Assignment | Your answer should consist of every line in the records that holds "value".

Records from a collection |
#####
/-- `CREATE_CHAR` completes in every state and for every operand: the CGRAM address command of the
slot modulo 8, then the eight rows unmasked as data, in order; no state written
(44_cursor_glyph.md R195, R196). -/
def Obligations.CreateCharSendsAddressThenRows : Prop :=
  ∀ (slot p0 p1 p2 p3 p4 p5 p6 p7 : Byte) (s : State),
    let evs : List Event :=
      sendEvents s.busWidth s.enableSelect (0x40 ||| ((slot &&& 0x07) <<< 3)) false ++
        [p0, p1, p2, p3, p4, p5, p6, p7].flatMap
          (fun p => sendEvents s.busWidth s.enableSelect p true)
    encode (.createChar slot p0 p1 p2 p3 p4 p5 p6 p7) =
      [0x13, slot, p0, p1, p2, p3, p4, p5, p6, p7] ∧
    exec (.createChar slot p0 p1 p2 p3 p4 p5 p6 p7) s =
      .next { s with trace := s.trace ++ evs } ∧
    exec (.createChar slot p0 p1 p2 p3 p4 p5 p6 p7) s =
      exec (.createChar (slot &&& 0x07) p0 p1 p2 p3 p4 p5 p6 p7) s ∧
    ((0x40 : Byte) ||| ((slot &&& 0x07) <<< 3)).toNat = 0x40 + 8 * (slot.toNat % 8) ∧
    (s.busWidth = .bw8 → busCount evs = 27 ∧ (delays evs).length = 9) ∧
    (s.busWidth = .bw4 → busCount evs = 54 ∧ (delays evs).length = 18)

/-! ### Text -/

/-- `WRITE_N` completes in every state and for every text: each byte, whatever its value, as one
data `Send`, in order; no state written; an empty text emits nothing (45_text.md R211). -/
def Obligations.WriteNSendsEveryByte : Prop :=
  ∀ (text : List Byte) (s : State),
    let evs : List Event :=
      text.flatMap (fun b => sendEvents s.busWidth s.enableSelect b true)
    (text.length ≤ 65535 →
      encode (.writeN text) =
        0x16 :: BitVec.ofNat 8 (text.length % 256) :: BitVec.ofNat 8 (text.length / 256) :: text) ∧
    exec (.writeN text) s = .next { s with trace := s.trace ++ evs } ∧
    (text = [] → exec (.writeN text) s = .next s) ∧
    (s.busWidth = .bw8 →
      busCount evs = 3 * text.length ∧ delays evs = text.flatMap (fun _ => [2])) ∧
    (s.busWidth = .bw4 →
      busCount evs = 6 * text.length ∧ delays evs = text.flatMap (fun _ => [1, 2]))

/-- `WRITE_UNTIL` completes in every state, for every terminator and every text without it: each
byte before the terminator as one data `Send`, nothing for the terminator; no state written
(45_text.md R212). The last clause is about the model's own run `hostTicks`, in which every delay
is acknowledged at once, which is the model's choice (log 4) and no rule: with no terminator on
offer, that run has sent every byte there is and waits in `PAYLOAD` for ever. -/
def Obligations.WriteUntilStopsAtTheTerminator : Prop :=
  ∀ (term : Byte) (text : List Byte) (s : State), term ∉ text →
    let evs : List Event := text.flatMap (fun b => sendEvents s.busWidth s.enableSelect b true)
    encode (.writeUntil term text) = 0x17 :: term :: (text ++ [term]) ∧
    exec (.writeUntil term text) s = .next { s with trace := s.trace ++ evs } ∧
    (text = [] → exec (.writeUntil term text) s = .next s) ∧
    (s.rst = none → s.fsm = .idle → s.opStream = 0x17 :: term :: text →
      ∃ n, ∀ m, n ≤ m → hostTicks m s =
        { s with
          fsm := .payload .writeUntil [term] (.upTo term)
          opStream := []
          trace := s.trace ++ evs })

/-! ### Panel selection -/

/-- `SELECT_LCD` completes in every state and for every operand: 0 and 1 select their chip, any
other value changes nothing at all (46_panel.md R231). -/
def Obligations.SelectLcdSelectsChipZeroOrOne : Prop :=
  ∀ (n : Byte) (s : State),
    encode (.selectLcd n) = [0x14, n] ∧
    (n.toNat = 0 → exec (.selectLcd n) s = .next { s with enableSelect := 0x04 }) ∧
    (n.toNat = 1 → exec (.selectLcd n) s = .next { s with enableSelect := 0x08 }) ∧
    (2 ≤ n.toNat → exec (.selectLcd n) s = .next s)

/-- `ECHO` completes in every state: it selects both chips and emits nothing; after it a strobe
raises EN1 and EN2 together (46_panel.md R232). -/
def Obligations.EchoSelectsBothChips : Prop :=
  encode .echo = [0x15] ∧
  ∀ s : State, exec .echo s = .next { s with enableSelect := 0x0C } ∧
    ∀ (d : Byte) (t : State), exec .echo s = .next t →
      strobe true d t =
        { t with trace := t.trace ++ [.bus 0x01 d, .bus 0x0D d, .bus 0x01 d] }

/-! ### Frames over all operations -/

/-- The access matrix as a frame (10_state.md R34): which operations may write which field. No
operation writes the bus width, the function set, the line table, the FSM, the fault mark or a
pending input; the trace only grows, and not at all for `SELECT_LCD` and `ECHO`. -/
def Obligations.AccessMatrixFrame : Prop :=
  ∀ (i : Instr) (s t : State), exec i s = .next t →
    t.busWidth = s.busWidth ∧ t.functionSet = s.functionSet ∧ t.lineBase = s.lineBase ∧
    t.fsm = s.fsm ∧ t.fault = s.fault ∧ t.opStream = s.opStream ∧ t.rst = s.rst ∧
    (i.op ∉ [Op.autoscrollOn, .autoscrollOff, .entryInc, .entryDec] →
      t.entryMode = s.entryMode) ∧
    (i.op ∉ [Op.blinkOn, .blinkOff, .cursorOn, .cursorOff, .displayOn, .displayOff] →
      t.displayControl = s.displayControl) ∧
    (i.op ∉ [Op.begin, .selectLcd, .echo] → t.enableSelect = s.enableSelect) ∧
    (∃ evs, t.trace = s.trace ++ evs) ∧
    (i.op ∈ [Op.selectLcd, .echo] → t.trace = s.trace)

/-- Every event an operation emits is one the block can emit: with a legal selector, each control
byte is one of the eight of 30_encoding.md R84 and each duration one of the table of
70_reset_and_hazards.md R298; on a 4-bit bus each data byte has its low half zero (R85). -/
def Obligations.OperationsEmitOnlyLegalEvents : Prop :=
  ∀ (i : Instr) (s t : State), exec i s = .next t →
    ∃ evs, t.trace = s.trace ++ evs ∧
      (selectLegal s.enableSelect = true → ∀ e ∈ evs, e.legal = true) ∧
      ∀ e ∈ evs, e.fits s.busWidth = true

/-- The least time of every operation is that of the table (70_reset_and_hazards.md R299): the sum
of the delays it requests. -/
def Obligations.MinimumDurations : Prop :=
  ∀ (i : Instr) (s : State), i.WellFormed → ∃ (t : State) (evs : List Event),
    exec i s = .next t ∧ t.trace = s.trace ++ evs ∧ totalDelay evs = minDuration s.busWidth i

/-! ### The step -/

/-- The step runs the operation on offer (00_scope.md R14): in `IDLE` with no reset asserted, if
the offered bytes decode to an operation, the step is its meaning on the state with its bytes
taken off the stream. That a step is a whole operation is the model's reading (log 3). -/
def Obligations.StepRunsTheDecodedOperation : Prop :=
  ∀ (s : State) (i : Instr) (rest : List Byte),
    s.rst = none → s.fsm = .idle → decode s.opStream = .op i rest →
    step s = exec i { s with opStream := rest }

/-- Every step answers a next state: nothing stops the machine. The spec says that operations are
fault-free and that its one fault is a state of the FSM (60_exceptions.md R250, R251); that
entering it is a next state, and that the type of faults that stop the machine is empty, is the
model's reading (log 13). -/
def Obligations.EveryStepHasANextState : Prop := ∀ s : State, ∃ t, step s = .next t

/-- A step takes bytes off the front of the stream only, and appends events only: no byte is read
twice and no event is dropped or changed (20_memory.md R57, R60, R61). That this holds across a
reset too is the model's choice (log 6). -/
def Obligations.StepConsumesInOrderAndAppendsEvents : Prop :=
  ∀ s t : State, step s = .next t →
    (∃ taken, s.opStream = taken ++ t.opStream) ∧ ∃ evs, t.trace = s.trace ++ evs

/-! ### The fault -/

/-- `IllegalOp` (60_exceptions.md R251): an opcode byte outside 0x01-0x17 accepted in `IDLE` enters
`FAULT` with nothing else changed and no event; the outputs then are `fault = 1`, `busy = 1`,
`op_ready = 0`; the cause code is 1; and no other condition of the FSM, nor any operation, enters
`FAULT`. -/
def Obligations.IllegalOpcodeEntersFault : Prop :=
  (∀ (inp : PortIn) (s : State), inp.rst = false → s.fsm = .idle → inp.opValid = true →
    (inp.opData.toNat = 0 ∨ 0x18 ≤ inp.opData.toNat) →
      tick inp s = { s with fsm := .fault, fault := true } ∧
      ∀ inp', (outputs inp' (tick inp s)).fault = true ∧
        (outputs inp' (tick inp s)).busy = true ∧ (outputs inp' (tick inp s)).opReady = false) ∧
  (∀ (s : State) (b : Byte) (r : List Byte), s.rst = none → s.fsm = .idle →
    s.opStream = b :: r → (b.toNat = 0 ∨ 0x18 ≤ b.toNat) →
      step s = .next { s with fsm := .fault, fault := true, opStream := r }) ∧
  (∀ (inp : PortIn) (s : State), s.fsm ≠ .fault → (tick inp s).fsm = .fault →
    inp.rst = false ∧ s.fsm = .idle ∧ inp.opValid = true ∧
      (inp.opData.toNat = 0 ∨ 0x18 ≤ inp.opData.toNat)) ∧
  (∀ (i : Instr) (s t : State), exec i s = .next t → t.fsm = s.fsm) ∧
  Cause.illegalOp.code = 1

/-- The fault is sticky and left only by `rst`, which reloads every reset value; no byte is
accepted in `FAULT` (60_exceptions.md R256). The two clauses on `rst` compare every field but the
offered bytes and the trace, so they also say that the pending request is consumed, which is the
model's choice (log 5) and no rule. -/
def Obligations.FaultIsStickyUntilReset : Prop :=
  (∀ (inp : PortIn) (s : State), s.fsm = .fault → inp.rst = false →
    tick inp s = s ∧ accepts inp s = false) ∧
  (∀ s : State, s.fsm = .fault → s.rst = none → step s = .next s) ∧
  (∀ (inp : PortIn) (s : State), s.fsm = .fault → inp.rst = true →
    { tick inp s with opStream := [], trace := [] } = State.resetWith inp.cfg) ∧
  ∀ (s : State) (cfg : Cfg), s.fsm = .fault → s.rst = some cfg → ∃ t : State,
    step s = .next t ∧ { t with opStream := [], trace := [] } = State.resetWith cfg

/-! ### Reset -/

/-- Reset, in any FSM state and with any other inputs, loads every value of 10_state.md R33 from
the sampled configuration, goes to `IDLE` with `busy = 0` and `fault = 0`, drops the operation in
hand, and emits no event (70_reset_and_hazards.md R280). -/
def Obligations.ResetLoadsEveryField : Prop :=
  ∀ (inp : PortIn) (s : State), inp.rst = true →
    let t := tick inp s
    t.busWidth = (if inp.cfg.bus8 then .bw8 else .bw4) ∧ t.entryMode = 0x02 ∧
    t.displayControl = 0x04 ∧
    t.functionSet = 0x20 ||| (if inp.cfg.bus8 then 0x10 else 0x00)
      ||| (if inp.cfg.lines2 then 0x08 else 0x00) ||| (if inp.cfg.font10 then 0x04 else 0x00) ∧
    t.enableSelect = 0x0C ∧ t.lineBase = #v[0x80, 0xC0] ∧ t.fsm = .idle ∧ t.fault = false ∧
    t.trace = s.trace ∧
    ∀ inp', (outputs inp' t).busy = false ∧ (outputs inp' t).fault = false

/-- Reset wins over everything else in its step (60_exceptions.md R254): no byte is accepted, none
is taken off the offered stream, and nothing is driven on the outputs; the step consumes the
request. The idle outputs, and that offered bytes and past events outlive a reset, are the model's
reading (logs 5, 6, 7). -/
def Obligations.ResetBeatsEverythingElse : Prop :=
  (∀ (inp : PortIn) (s : State), inp.rst = true →
    accepts inp s = false ∧ (outputs inp s).bus = none ∧ (outputs inp s).dly = none ∧
    ∀ (b : Byte) (v d : Bool), tick ⟨true, inp.cfg, b, v, d⟩ s = tick inp s) ∧
  ∀ (s : State) (cfg : Cfg), s.rst = some cfg →
    step s = .next { State.resetWith cfg with opStream := s.opStream, trace := s.trace }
#####
Response to the exercise |
/-- `WRITE_N` completes in every state and for every text: each byte, whatever its value, as one
other value changes nothing at all (46_panel.md R231). -/
/-- The fault is sticky and left only by `rst`, which reloads every reset value; no byte is
/-- Reset, in any FSM state and with any other inputs, loads every value of 10_state.md R33 from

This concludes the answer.